> DATASET RECORDS:

-- ==== Sys2Proof/Machine/Operands.lean ====
section
/-! DEFINITION. The operand forms: the directive record (11.3), the plan record (11.4), the tuning values and their
clamping (R196), and the codes of enumerated fields (11.2). -/

namespace Sys2Proof.Machine

/-- A byte field of a record. -/
def byteAt (d : Data) (off : Nat) : BitVec 8 := BitVec.ofNat 8 (fieldAt d off 1)

/-- The directive record of a block written to window block +0 (11.3). -/
def directiveOf (d : Data) : Directive :=
  { code := byteAt d 0,
    args :=
      { seq := BitVec.ofNat 16 (fieldAt d 2 2), bay := byteAt d 4, pointer := byteAt d 5,
        tuningMask := BitVec.ofNat 16 (fieldAt d 6 2),
        tuning :=
          { stepRows := byteAt d 8, pace := byteAt d 9, markInterval := byteAt d 10, stainLimit := byteAt d 11,
            captureMode := byteAt d 12, degradedContinue := byteAt d 13, linkResetRestart := byteAt d 14 },
        eventMask := BitVec.ofNat 16 (fieldAt d 16 2) } }

/-- A written count clamped into 1 to `top` (R196). -/
def clampCount (top : Nat) (v : BitVec 8) : Nat := max 1 (min top v.toNat)

/-- Whether a written count was clamped (R196). -/
def countClamped (top : Nat) (v : BitVec 8) : Bool := v.toNat == 0 || v.toNat > top

/-- A written switch: above 1 becomes 1 (R196). -/
def clampSwitch (v : BitVec 8) : Bool := v.toNat != 0

/-- Whether a written switch was clamped (R196). -/
def switchClamped (v : BitVec 8) : Bool := v.toNat > 1

/-- The tuning values after SET-TUNING: each selected value taken and clamped, the others left (R196). -/
def tunedBy (m : BitVec 16) (v : TuningBytes) (t : Tuning) : Tuning :=
  { stepRows := if m.getLsbD 0 then clampCount 16 v.stepRows else t.stepRows
    pace := if m.getLsbD 1 then clampCount 16 v.pace else t.pace
    markInterval := if m.getLsbD 2 then clampCount 64 v.markInterval else t.markInterval
    stainLimit := if m.getLsbD 3 then clampCount 7 v.stainLimit else t.stainLimit
    captureLatest := if m.getLsbD 4 then clampSwitch v.captureMode else t.captureLatest
    degradedContinue := if m.getLsbD 5 then clampSwitch v.degradedContinue else t.degradedContinue
    linkResetRestart := if m.getLsbD 6 then clampSwitch v.linkResetRestart else t.linkResetRestart }

/-- Whether SET-TUNING clamps any selected value (R196). -/
def tuningAdjusted (m : BitVec 16) (v : TuningBytes) : Bool :=
  (m.getLsbD 0 && countClamped 16 v.stepRows) || (m.getLsbD 1 && countClamped 16 v.pace)
    || (m.getLsbD 2 && countClamped 64 v.markInterval) || (m.getLsbD 3 && countClamped 7 v.stainLimit)
    || (m.getLsbD 4 && switchClamped v.captureMode) || (m.getLsbD 5 && switchClamped v.degradedContinue)
    || (m.getLsbD 6 && switchClamped v.linkResetRestart)

/-- The seven tuning values in tuning-bit order (11.2). -/
def Tuning.toList (t : Tuning) : List Nat :=
  [t.stepRows, t.pace, t.markInterval, t.stainLimit, bit t.captureLatest, bit t.degradedContinue, bit t.linkResetRestart]

/-! ## Codes (11.2) -/

def engineCode : EngineState → Nat
  | .idle => 1 | .waiting => 2 | .preparing => 3 | .running => 4 | .paused => 5 | .settling => 6 | .closing => 7
  | .suspended => 8 | .halted => 9

def engineCodeOpt : Option EngineState → Nat
  | none => 0
  | some e => engineCode e

def volumeCode : VolumeState → Nat
  | .none => 1 | .assembling => 2 | .forming => 3 | .online => 4 | .degraded => 5 | .offline => 6

def faultCode : FaultCause → Nat
  | .none => 0 | .memberLost => 1 | .recoveryFailed => 2

def startCode : StartCause → Nat
  | .power => 1 | .restart => 2 | .link => 3

def layoutCode : LayoutId → Nat
  | .only => 1 | .old => 2 | .new => 3

def layoutOfCode : Nat → Option LayoutId
  | 1 => some .only | 2 => some .old | 3 => some .new | _ => none

def chainCode : ChainStatus → Nat
  | .ended => 1 | .active => 2 | .due => 3 | .held => 4

def kindCode : PlanKind → Nat
  | .empty => 0 | .form => 1 | .grow => 2 | .replace => 3

def kindOfCode : Nat → Option PlanKind
  | 0 => some .empty | 1 => some .form | 2 => some .grow | 3 => some .replace | _ => none

def outcomeCode : PlanOutcome → Nat
  | .none => 0 | .done => 1 | .dropped => 2 | .badKind => 3 | .noVolume => 4 | .volumeExists => 5 | .bayDuplicate => 6
  | .bayInUse => 7 | .bayForeign => 8 | .bayTooSmall => 9 | .tooManyMembers => 10 | .capacityLimit => 11
  | .layoutDegraded => 12 | .badPosition => 13

def outcomeOfCode : Nat → PlanOutcome
  | 1 => .done | 2 => .dropped | 3 => .badKind | 4 => .noVolume | 5 => .volumeExists | 6 => .bayDuplicate
  | 7 => .bayInUse | 8 => .bayForeign | 9 => .bayTooSmall | 10 => .tooManyMembers | 11 => .capacityLimit
  | 12 => .layoutDegraded | 13 => .badPosition | _ => .none

def phaseCode : Phase → Nat
  | .none => 0 | .migrate => 1 | .settle => 2 | .rebuild => 3 | .form => 4

def phaseOfCode : Nat → Option Phase
  | 0 => some .none | 1 => some .migrate | 2 => some .settle | 3 => some .rebuild | 4 => some .form | _ => none

def stageCode : Stage → Nat
  | .gather => 1 | .freeze => 2 | .spill => 3 | .place => 4 | .mark => 5 | .retire => 6 | .abandoned => 7

def markCode : MarkState → Nat
  | .off => 0 | .initial => 1 | .clean => 2 | .dirty => 3

/-- A label stores OFF, INITIAL or CLEAN only (R79, R175). -/
def markOfCode : Nat → Option MarkState
  | 0 => some .off | 1 => some .initial | 2 => some .clean | _ => none

def roleCode : Role → Nat
  | .none => 0 | .member => 1 | .joining => 2 | .foreign => 3 | .failed => 4 | .stale => 5

def readinessCode : Readiness → Nat
  | .absent => 0 | .inquiring => 1 | .reading => 2 | .ready => 3 | .unready => 4

def captureCode : CaptureKind → Nat
  | .hostTag => 1 | .memberTag => 2 | .mediaRead => 3 | .mediaWrite => 4 | .timeout => 5 | .poisonWritten => 6

def dirOutcomeCode : DirOutcome → Nat
  | .done => 0 | .adjusted => 1 | .refusedState => 2 | .refusedArgument => 3 | .refusedCode => 4

/-! ## Plan records (11.4, R97, R203) -/

/-- The bay list as kept: entries beyond the written length are zero (R203). -/
def keptBays (len : Nat) (bays : List (BitVec 8)) : List (BitVec 8) :=
  (bays.zip (List.range 32)).map (fun p => if p.2 < len then p.1 else 0#8)

/-- The bytes of a plan record but for its guard (11.4). -/
def recordBytes (r : PlanRecord) : Data :=
  buildRecord
    ([(0, 1, r.kind.toNat), (1, 1, bit r.cont + 2 * bit r.quiet), (2, 2, r.unit.toNat), (4, 1, r.listLength.toNat),
      (5, 1, r.position.toNat), (6, 1, r.replacement.toNat), (7, 1, outcomeCode r.outcome), (8, 8, r.rowsDone),
      (16, 8, r.capacity), (24, 8, r.generation)]
      ++ (r.bays.zip (List.range 32)).map (fun p => (32 + p.2, 1, p.1.toNat)))

/-- A plan record's block data with its guard (R204). -/
def recordData (r : PlanRecord) : Data :=
  recordBytes r ||| putField 64 2 (recordGuard (recordBytes r) 64).toNat

/-- The fields of a plan record as its bytes give them (11.4). -/
def recordOf (d : Data) : PlanRecord :=
  { kind := byteAt d 0, cont := (fieldAt d 1 1).testBit 0, quiet := (fieldAt d 1 1).testBit 1,
    unit := BitVec.ofNat 16 (fieldAt d 2 2), listLength := byteAt d 4,
    bays := keptBays (fieldAt d 4 1) ((List.range 32).map (fun j => byteAt d (32 + j))),
    position := byteAt d 5, replacement := byteAt d 6, outcome := outcomeOfCode (fieldAt d 7 1),
    rowsDone := fieldAt d 8 8, capacity := fieldAt d 16 8, generation := fieldAt d 24 8 }

/-- The record a plan page write leaves: the controller's fields, and the residue cleared (R97). -/
def pageRecordOf (d : Data) : PlanRecord :=
  { recordOf d with outcome := .none, rowsDone := 0, capacity := 0, generation := 0 }

/-- The bays a plan's list names, in order, as written (R95). -/
def PlanRecord.list (r : PlanRecord) : List (BitVec 8) := r.bays.take r.listLength.toNat

end Sys2Proof.Machine
end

> EXERCISE DESCRIPTION:
Within the data above, the lines from the one with "10 | .capacityLimit => 11" to the one with "3 | .unready => 4" must be repeated exactly; no other line belongs in the answer.

> SOLUTION:
  | .bayInUse => 7 | .bayForeign => 8 | .bayTooSmall => 9 | .tooManyMembers => 10 | .capacityLimit => 11
  | .layoutDegraded => 12 | .badPosition => 13

def outcomeOfCode : Nat → PlanOutcome
  | 1 => .done | 2 => .dropped | 3 => .badKind | 4 => .noVolume | 5 => .volumeExists | 6 => .bayDuplicate
  | 7 => .bayInUse | 8 => .bayForeign | 9 => .bayTooSmall | 10 => .tooManyMembers | 11 => .capacityLimit
  | 12 => .layoutDegraded | 13 => .badPosition | _ => .none

def phaseCode : Phase → Nat
  | .none => 0 | .migrate => 1 | .settle => 2 | .rebuild => 3 | .form => 4

def phaseOfCode : Nat → Option Phase
  | 0 => some .none | 1 => some .migrate | 2 => some .settle | 3 => some .rebuild | 4 => some .form | _ => none

def stageCode : Stage → Nat
  | .gather => 1 | .freeze => 2 | .spill => 3 | .place => 4 | .mark => 5 | .retire => 6 | .abandoned => 7

def markCode : MarkState → Nat
  | .off => 0 | .initial => 1 | .clean => 2 | .dirty => 3

/-- A label stores OFF, INITIAL or CLEAN only (R79, R175). -/
def markOfCode : Nat → Option MarkState
  | 0 => some .off | 1 => some .initial | 2 => some .clean | _ => none

def roleCode : Role → Nat
  | .none => 0 | .member => 1 | .joining => 2 | .foreign => 3 | .failed => 4 | .stale => 5

def readinessCode : Readiness → Nat
  | .absent => 0 | .inquiring => 1 | .reading => 2 | .ready => 3 | .unready => 4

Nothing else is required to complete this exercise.